Apple and other big tech companies say they’ve taken steps to help users reduce the time they spend on their devices, including usage tracking features and a less attractive gray mode.

Activists say it’s not enough.

“They want to eliminate Big Tech,” says Fox, a comedian who works in marketing for Brooklyn-based Light Phone, one of several “dumb phones” with only basic features.

Unlike most modern products, the company boasts about its phones’ lack of features, like “social media, clickbait news, email, an Internet browser, or any other anxiety-inducing endless stream.”

Fox was inspired to join the movement when he attended a 2015 Tame Impala concert at Radio City Music Hall. It felt like everyone in the audience was filming the concert on their phones instead of immersing themselves in the music.

“I realized that phones were literally getting in the way of the things I love,” Fox said.

Mobile Internet access has so permeated modern life that one of the few places in the world where it is not readily available is wartime Iran, where authorities shut down the Internet during mass protests in January.

D. Graham Burnett is a historian of science at Princeton University and one of the authors of “Attensity! A Manifesto of the Attention Liberation Movement,” making him a pillar of the growing backlash against corporate capture of human attention.

Along with MS NOW host Chris Hayes’ best-selling book, “The Sirens’ Call: How Attention Became the World’s Most Endangered Resource,” his work is part of a growing body of literature calling on people to step away from screens and pay attention to life.

Burnett says the “attention liberation movement” is about throwing off the yoke of time-consuming apps. People “need to reorient their attention. Their attention is the fullness of their relationship to the world.”

The people in the Fox lounge started the evening by introducing themselves, as if they were part of a support group.

“I don’t feel good about my relationship with my phone. I feel like an addict,” said Riley Soloner, who teaches theatrical clowning and works as an usher at Carnegie Hall. He arrived with a backpack full of books, the paper kind.

Across the Atlantic Ocean in the Netherlands, people flocked to a neo-Gothic cathedral late last month for an Offline Club meeting.

“We create our events and gatherings on different themes. One of them is connecting with yourself through creative activities, reading, writing or puzzles,” said co-founder Ilya Kneppelhout. “Really something that makes you slow down and think, go inward.”

There are several dozen “attention activism” groups in the United States and Canada, and the movement has also appeared in Spain, Italy, Croatia, France, and England. Burnett said he expects it to spread further.
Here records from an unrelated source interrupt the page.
-- ==== Sys2Proof/Decode.lean ====
section
/-! DEFINITION. The decoder, total on every 32-bit word (R84), the encoder (R72 to R74) and the mask and match table
(R82). All of the encoding is spec 30_encoding.md. -/

namespace Sys2Proof

/-- Why a word is ILLEGAL: the two causes of R221. -/
inductive Illegal where
  /-- The opcode is one of `0x7` to `0xF` (R79). -/
  | reservedOpcode
  /-- The opcode is defined and a bit its format marks "must be 0" is 1 (R80). -/
  | reservedBit
deriving DecidableEq, Repr

/-- What a word decodes as: a command, or ILLEGAL with its cause. -/
inductive Decoded where
  | command (i : Instr)
  | illegal (why : Illegal)
deriving DecidableEq, Repr

/-- The command decoded, if the word is one. -/
def Decoded.instr? : Decoded → Option Instr
  | .command i => some i
  | .illegal _ => none

/-- `OP = cmd[31:28]` (R71). -/
def opcodeField (w : Cmd) : BitVec 4 := w.extractLsb' 28 4

/-- Format N: bits 27:0 must be 0 (R72). -/
def decodeFormatN (w : Cmd) (i : Instr) : Decoded :=
  if w.extractLsb' 0 28 = 0#28 then .command i else .illegal .reservedBit

/-- Format L: bits 27:25 must be 0, `DATA = cmd[24:0]` (R73). -/
def decodeFormatL (w : Cmd) : Decoded :=
  if w.extractLsb' 25 3 = 0#3 then .command (.load (w.extractLsb' 0 25)) else .illegal .reservedBit

/-- Format D: bits 26:7 and bit 3 must be 0, `ON = cmd[27]`, `ROW = cmd[6:4]`, `COL = cmd[2:0]` (R74). -/
def decodeFormatD (w : Cmd) : Decoded :=
  if w.extractLsb' 7 20 = 0#20 ∧ w.getLsbD 3 = false then
    .command (.light (w.getLsbD 27) (w.extractLsb' 4 3) (w.extractLsb' 0 3))
  else .illegal .reservedBit

/-- Decode, total on every 32-bit word (R84). -/
def decode (w : Cmd) : Decoded :=
  match (opcodeField w).toNat with
  | 0x0 => decodeFormatN w .nop
  | 0x1 => decodeFormatN w .step
  | 0x2 => decodeFormatN w .rand
  | 0x3 => decodeFormatL w
  | 0x4 => decodeFormatN w .cpl
  | 0x5 => decodeFormatD w
  | 0x6 => decodeFormatN w .scan
  | _ => .illegal .reservedOpcode

/-- The word of a command, field by field from the formats (R72 to R74, R78). -/
def encode : Instr → Cmd
  | .nop => 0x0#4 ++ 0#28
  | .step => 0x1#4 ++ 0#28
  | .rand => 0x2#4 ++ 0#28
  | .load data => 0x3#4 ++ 0#3 ++ data
  | .cpl => 0x4#4 ++ 0#28
  | .light on row col => 0x5#4 ++ BitVec.ofBool on ++ 0#20 ++ row ++ 0#1 ++ col
  | .scan => 0x6#4 ++ 0#28

/-- The command an instruction of `nbits` bits with value `w` decodes as, none where it is ILLEGAL. A command word is one
32-bit parallel value with no byte order (R54, R70), so the table's bit numbers are the word's own. -/
def decodeTableWord (nbits w : Nat) : Option Instr :=
  (decode (BitVec.ofNat 32 (w % 2 ^ nbits))).instr?

/-- One row of the mask and match table (R82). -/
structure OpcodeRow where
  mnemonic : String
  matchBits : Cmd
  mask : Cmd
deriving DecidableEq, Repr

/-- "A word selects a command iff `(cmd & mask) == match`" (R82). -/
def OpcodeRow.selects (row : OpcodeRow) (w : Cmd) : Bool := w &&& row.mask == row.matchBits

/-- The row of a command's mnemonic in the table of R82. -/
def opcodeRowOf : Instr → OpcodeRow
  | .nop => ⟨"NOP", 0x00000000#32, 0xFFFFFFFF#32⟩
  | .step => ⟨"STEP", 0x10000000#32, 0xFFFFFFFF#32⟩
  | .rand => ⟨"RAND", 0x20000000#32, 0xFFFFFFFF#32⟩
  | .load _ => ⟨"LOAD", 0x30000000#32, 0xFE000000#32⟩
  | .cpl => ⟨"CPL", 0x40000000#32, 0xFFFFFFFF#32⟩
  | .light _ _ _ => ⟨"LIGHT", 0x50000000#32, 0xF7FFFF88#32⟩
  | .scan => ⟨"SCAN", 0x60000000#32, 0xFFFFFFFF#32⟩

/-- The mask and match table (R82), in the table's order. -/
def opcodeTable : List OpcodeRow :=
  [.nop, .step, .rand, .load 0, .cpl, .light false 0 0, .scan].map opcodeRowOf

end Sys2Proof
end

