/-! ### resetTick -/

@[simp] theorem resetTick_world (s : State) : (resetTick s).world = s.world := rfl
@[simp] theorem resetTick_row (s : State) : (resetTick s).row = s.row := rfl
@[simp] theorem resetTick_col (s : State) : (resetTick s).col = s.col := rfl
@[simp] theorem resetTick_ill (s : State) : (resetTick s).ill = s.ill := rfl
@[simp] theorem resetTick_illCmd (s : State) : (resetTick s).illCmd = s.illCmd := rfl
@[simp] theorem resetTick_sstate (s : State) : (resetTick s).sstate = s.sstate := rfl
@[simp] theorem resetTick_cmd (s : State) : (resetTick s).cmd = s.cmd := rfl
@[simp] theorem resetTick_cmdValid (s : State) : (resetTick s).cmdValid = s.cmdValid := rfl
@[simp] theorem resetTick_rst (s : State) : (resetTick s).rst = s.rst := rfl
@[simp] theorem resetTick_prev (s : State) : (resetTick s).prev = s.prev := rfl
@[simp] theorem resetTick_tickCount (s : State) : (resetTick s).tickCount = 0 := rfl
@[simp] theorem resetTick_sameBoardCount (s : State) : (resetTick s).sameBoardCount = s.sameBoardCount := rfl
@[simp] theorem resetTick_aIgnore (s : State) : (resetTick s).aIgnore = s.aIgnore := rfl
@[simp] theorem resetTick_bIgnore (s : State) : (resetTick s).bIgnore = s.bIgnore := rfl
@[simp] theorem resetTick_bIgnoreCount (s : State) : (resetTick s).bIgnoreCount = s.bIgnoreCount := rfl
@[simp] theorem resetTick_updateSerial (s : State) : (resetTick s).updateSerial = s.updateSerial := rfl
@[simp] theorem resetTick_point (s : State) : (resetTick s).point = s.point := rfl
@[simp] theorem resetTick_serial (s : State) : (resetTick s).serial = s.serial := rfl
@[simp] theorem resetTick_outbox (s : State) : (resetTick s).outbox = s.outbox := rfl
@[simp] theorem resetTick_driver (s : State) : (resetTick s).driver = s.driver := rfl
@[simp] theorem resetTick_env (s : State) : (resetTick s).env = s.env := rfl
@[simp] theorem resetTick_params (s : State) : (resetTick s).params = s.params := rfl

/-! ### fillOutbox -/

@[simp] theorem fillOutbox_world (s : State) : (fillOutbox s).world = s.world := rfl
@[simp] theorem fillOutbox_row (s : State) : (fillOutbox s).row = s.row := rfl
@[simp] theorem fillOutbox_col (s : State) : (fillOutbox s).col = s.col := rfl
@[simp] theorem fillOutbox_ill (s : State) : (fillOutbox s).ill = s.ill := rfl
@[simp] theorem fillOutbox_illCmd (s : State) : (fillOutbox s).illCmd = s.illCmd := rfl
@[simp] theorem fillOutbox_sstate (s : State) : (fillOutbox s).sstate = s.sstate := rfl
@[simp] theorem fillOutbox_cmd (s : State) : (fillOutbox s).cmd = s.cmd := rfl
@[simp] theorem fillOutbox_cmdValid (s : State) : (fillOutbox s).cmdValid = s.cmdValid := rfl
@[simp] theorem fillOutbox_rst (s : State) : (fillOutbox s).rst = s.rst := rfl
@[simp] theorem fillOutbox_prev (s : State) : (fillOutbox s).prev = s.prev := rfl
@[simp] theorem fillOutbox_tickCount (s : State) : (fillOutbox s).tickCount = s.tickCount := rfl
@[simp] theorem fillOutbox_sameBoardCount (s : State) : (fillOutbox s).sameBoardCount = s.sameBoardCount := rfl
@[simp] theorem fillOutbox_aIgnore (s : State) : (fillOutbox s).aIgnore = s.aIgnore := rfl
@[simp] theorem fillOutbox_bIgnore (s : State) : (fillOutbox s).bIgnore = s.bIgnore := rfl
@[simp] theorem fillOutbox_bIgnoreCount (s : State) : (fillOutbox s).bIgnoreCount = s.bIgnoreCount := rfl
@[simp] theorem fillOutbox_updateSerial (s : State) : (fillOutbox s).updateSerial = s.updateSerial := rfl
@[simp] theorem fillOutbox_point (s : State) : (fillOutbox s).point = s.point := rfl
@[simp] theorem fillOutbox_serial (s : State) : (fillOutbox s).serial = s.serial := rfl
@[simp] theorem fillOutbox_outbox (s : State) : (fillOutbox s).outbox = if s.updateSerial then renderRows s.world else [] := rfl
@[simp] theorem fillOutbox_driver (s : State) : (fillOutbox s).driver = s.driver := rfl
@[simp] theorem fillOutbox_env (s : State) : (fillOutbox s).env = s.env := rfl
@[simp] theorem fillOutbox_params (s : State) : (fillOutbox s).params = s.params := rfl

end Sys2Proof.Machine
end

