-- ==== Sys2Proof/Tests/Slice0.lean ====
section
/-! SUPPORT. Tests: expected values from the spec's test vectors (95_test_vectors.md), rules and encodings; and one witness
for each statement with hypotheses. -/

namespace Sys2Proof.Tests

open Sys2Proof.Machine

/-- The next state of an outcome, none where it stops. -/
def nextOf (o : Host.Outcome State Fault Refusal) : Option State :=
  match o with
  | .next t => some t
  | .fault _ => none
  | .refused _ => none

/-- The reset state with a word presented. -/
def presenting (w : Cmd) : State := presentReady w State.reset

/-- The reset state with a world, reliable lines and no serial byte dropped. -/
def showing (w : World) : State := { State.reset with world := w, params := ⟨false, false⟩ }

/-- A state with the sequencer busy at `v`, outside any frame. -/
def scanning (w : World) (v : ScanState) : State := { showing w with sstate := v }

/-- A state with fixed answers for the random bytes and the buttons. -/
def answering (bytes : List Byte) (levelA levelB : List Bool) (s : State) : State :=
  { s with env := { s.env with bytes := ⟨bytes, 0⟩, levelA := ⟨levelA, 0⟩, levelB := ⟨levelB, 0⟩ } }

/-! ### Decoding: words written out bit by bit from R72 to R74; rejected words from vectors E-2 to E-10 -/

theorem test_decode_nop : decode 0b0000_0000000000000000000000000000#32 = .command .nop := by decide
theorem test_decode_step : decode 0b0001_0000000000000000000000000000#32 = .command .step := by decide
theorem test_decode_rand : decode 0b0010_0000000000000000000000000000#32 = .command .rand := by decide
theorem test_decode_load : decode 0b0011_000_0000000000011000110000000#32 = .command (.load 0x0003180#25) := by decide
theorem test_decode_load_top_bit : decode 0b0011_000_1000000000000000000000001#32 = .command (.load 0x1000001#25) := by
  decide
theorem test_decode_cpl : decode 0b0100_0000000000000000000000000000#32 = .command .cpl := by decide
theorem test_decode_light_on : decode 0b0101_1_00000000000000000000_010_0_011#32 = .command (.light true 2 3) := by decide
theorem test_decode_light_off : decode 0b0101_0_00000000000000000000_100_0_111#32 = .command (.light false 4 7) := by decide
theorem test_decode_scan : decode 0b0110_0000000000000000000000000000#32 = .command .scan := by decide
theorem test_decode_rejects : [0x10000001#32, 0x32000000#32, 0x3E000000#32, 0x50000008#32, 0x58000080#32, 0x5800007F#32,
    0x60000001#32].map decode = List.replicate 7 (.illegal .reservedBit) := by decide
theorem test_decode_reserved_opcodes : [0x70000000#32, 0xF0000000#32, 0xFFFFFFFF#32].map decode =
    List.replicate 3 (.illegal .reservedOpcode) := by decide
theorem test_table_word : decodeTableWord 32 0x5800_0023 = some (.light true 2 3) := by decide
theorem test_table_word_illegal : decodeTableWord 32 0x7000_0000 = none := by decide
theorem test_table_rows_do_not_overlap : opcodeTable.Pairwise fun a b : OpcodeRow => a.matchBits >>> 28 ≠ b.matchBits >>> 28 := by
  decide
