-- ==== Sys2Proof/Machine/Step.lean ====
section
/-! DEFINITION. One step of the machine, and a state whose next step runs a given word. -/
namespace Sys2Proof.Machine

/-- One step per accepted command (R52). -/
def step (s : State) : Host.Outcome State Fault Refusal := nextStep s

/-- The state in which the host presents the word next (R11: the host decides which command comes next). -/
def State.withFetchWord (s : State) (nbits w : Nat) : State :=
  { s with host := PortIn.present (BitVec.ofNat 32 (w % 2 ^ nbits)) :: s.host }

end Sys2Proof.Machine
end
Members of Oberlin College’s Harkness Housing and Dining Co-op decided to run their organization without emails or spreadsheets in January, going so far as to ban technology from shared spaces in the 1950s brick building.

“People expressed a sense of relief that they didn’t need to check their emails or texts or the news. It allowed us to spend a lot of time talking to each other,” said Ozzie Frazier, 21.

During the month-long cooperative project, Frazier said, people began checking out the library’s CDs and enjoying arts and crafts nights, live music and the Bananagrams board game.

“A lot of people felt very connected to each other. Not having devices gave them a kind of mental space,” Frazier said.

Wilhelm Tupy read “Attensity” after discovering it by chance in a Vienna bookstore and visited the School of Radical Attention in Brooklyn’s DUMBO neighborhood during a trip last month.

He felt he had found something that united his sporting career as a judo champion – with his need for focused “flow” – and his post-retirement work as a business consultant.

“Discipline is not enough these days,” he said. “It becomes more and more difficult to maintain attention and stay focused on goals and everything you want to accomplish and do.”